-- ==== Sys2Proof/Machine/State.lean ====
section
/-! DEFINITION. The state of the device as plain data. Every field's comment names the rule of the spec that gives the
machine that piece of state; its default is its value at reset (notes/assumptions/2.md names the values the spec does
not state). A table keyed by a number is a list of key and value pairs in one canonical form: keys strictly rising, no
entry equal to the value an unlisted key reads as (Machine/Ops.lean). Dictionary objects are held in `State.od` and
`State.blobs` under their index and subindex (13 R384); their defaults are `Machine/OdTable.lean`. -/

namespace Sys2Proof.Machine

open Sys2Proof

/-- Why the block stops. -/
inductive Fault where
  /-- Raised by `PWRGD_ASSERT` with the rails raised out of the order of Sequence 15-1: R455 leaves the behaviour
  undefined and gives no effect. Safe: the model stops where the hardware may do anything. -/
  | wrongPowerOrder
deriving DecidableEq, Repr

/-- Why the model gives a command no meaning. -/
inductive Refusal where
  /-- Raised by an arm of `exec` whose command has no meaning yet. Safe: nothing happens. -/
  | notModelled (mnemonic : String)
deriving DecidableEq, Repr

/-- What a logical spar is doing in its partition's job (R84-R88, R105). -/
inductive RunState where
  | off
  | filling
  | running
  | halting
  | halted
  | stopped
deriving DecidableEq, Repr

/-- An active hardware loop (03 R82, R83). -/
structure Loop where
  /-- loop counter index, 2 bits (R82) -/
  x : Nat := 0
  /-- first bundle of the body (R82) -/
  first : Nat := 0
  /-- end bundle of the body (R82) -/
  last : Nat := 0
deriving DecidableEq, Repr

/-- The kinds of transfer the transfer engine queues (R87, R92, R94, R311, R347). -/
inductive XKind where
  | dld
  | dst
  | send
  | recv
  | fqWrite
  | fqArrival
  | fqRead
  | ifill
deriving DecidableEq, Repr

/-- One outstanding transfer of a spar (03 R92-R94, 10 R300, R311, R319, 11 R347). -/
structure Xfer where
  /-- which transfer -/
  kind : XKind := .dld
  /-- scratch address a[A], or first bundle of tx.ifill -/
  sa : Nat := 0
  /-- device address a[B], or a[D] of tx.fq -/
  da : Nat := 0
  /-- length s[C], or bytes of tx.ifill -/
  len : Nat := 0
  /-- bytes granted or moved so far -/
  moved : Nat := 0
  /-- atomic code of tx.dst, 0 for a plain store (R311) -/
  code : Nat := 0
  /-- place in the spar's issue order (R94) -/
  num : Nat := 0
  /-- LOCK mark (R319) -/
  lock : Bool := false
  /-- the transfer without LOCK that ends a locked sequence (R319) -/
  closes : Bool := false
  /-- channel entry or inbound endpoint (R92) -/
  ep : Nat := 0
  /-- route word s[B] of tx.fq (Table 11-8) -/
  route : BitVec 64 := 0
  /-- the remote request has gone to the fabric queue (R347) -/
  sent : Bool := false
  /-- number of the remote request, its low 16 bits the tag (R348) -/
  tag : Nat := 0
  /-- every byte moved or answered; it may retire (R94) -/
  done : Bool := false
  /-- refused by a cut-off (R320) or failed -/
  refused : Bool := false
  /-- lowest poisoned line met (R309) -/
  ue : Option Nat := none
  /-- STATUS of a remote answer (R348) -/
  status : Nat := 0
  /-- bundle that issued it (R106) -/
  bundle : Nat := 0
deriving DecidableEq, Repr

/-- The instruction fill of a job start (03 R84, R86). -/
structure Fill where
  /-- dome address of the image -/
  da : Nat := 0
  /-- bundles to fill -/
  count : Nat := 0
deriving DecidableEq, Repr

/-- A stationary tile as loaded (04 R118-R121, R124-R131, 05 R157-R162). -/
structure Tile where
  /-- format code of Table 3-6 -/
  fmt : Nat := 0
  /-- sparse-capable descriptor (R124) -/
  sparse : Bool := false
  /-- MODE of the header (R128) -/
  mode : Nat := 0
  /-- TR of the descriptor -/
  tr : Nat := 0
  /-- element and scale code at each contraction position of each output column within the bounds; none where a position is absent or masked (R109, R121, R131) -/
  cols : List (List (Option (Nat × Nat))) := []
  /-- offset of the first invalid metadata byte (R130, R154) -/
  bad : Option Nat := none
  /-- the entry is the second part of a tile that occupies both sets (R113) -/
  part2 : Bool := false
deriving DecidableEq, Repr

/-- A stationary load, from issue to the swap that activates its tile (04 R119). -/
structure Load where
  /-- descriptor t[B] read at issue (R160) -/
  desc : BitVec 512 := 0
  /-- tile address a[A] -/
  addr : Nat := 0
  /-- from dome, MOD[0] -/
  dome : Bool := false
  /-- transposed, MOD[1] -/
  trans : Bool := false
  /-- row extent E read at issue (R159) -/
  e : Nat := 0
  /-- tile origin row (R152) -/
  r0 : Nat := 0
  /-- tile origin column (R152) -/
  c0 : Nat := 0
  /-- element base in effect (R152) -/
  ebase : Nat := 0
  /-- scale base in effect (R152) -/
  sbase : Nat := 0
  /-- the last byte has arrived (R119) -/
  arrived : Bool := false
  /-- it writes straight into the background set (R119) -/
  direct : Bool := false
  /-- write-backs issued before it that have not read yet (R95) -/
  behind : Nat := 0
  /-- its bytes were taken from scratch before a later write-back (R95) -/
  read : Bool := false
  /-- a poisoned line was met: the tile never enters a set (R309) -/
  dead : Bool := false
  /-- the tile's bytes once they arrived -/
  tile : Tile := {}
  /-- place in the spar's issue order (R94) -/
  num : Nat := 0
  /-- bundle that issued it -/
  bundle : Nat := 0
deriving DecidableEq, Repr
§
▸ WHAT THE TASK ASKS: For the string "body", search the preceding data and copy every line that includes it.

▸ RESPONSE AREA:
  /-- first bundle of the body (R82) -/
  /-- end bundle of the body (R82) -/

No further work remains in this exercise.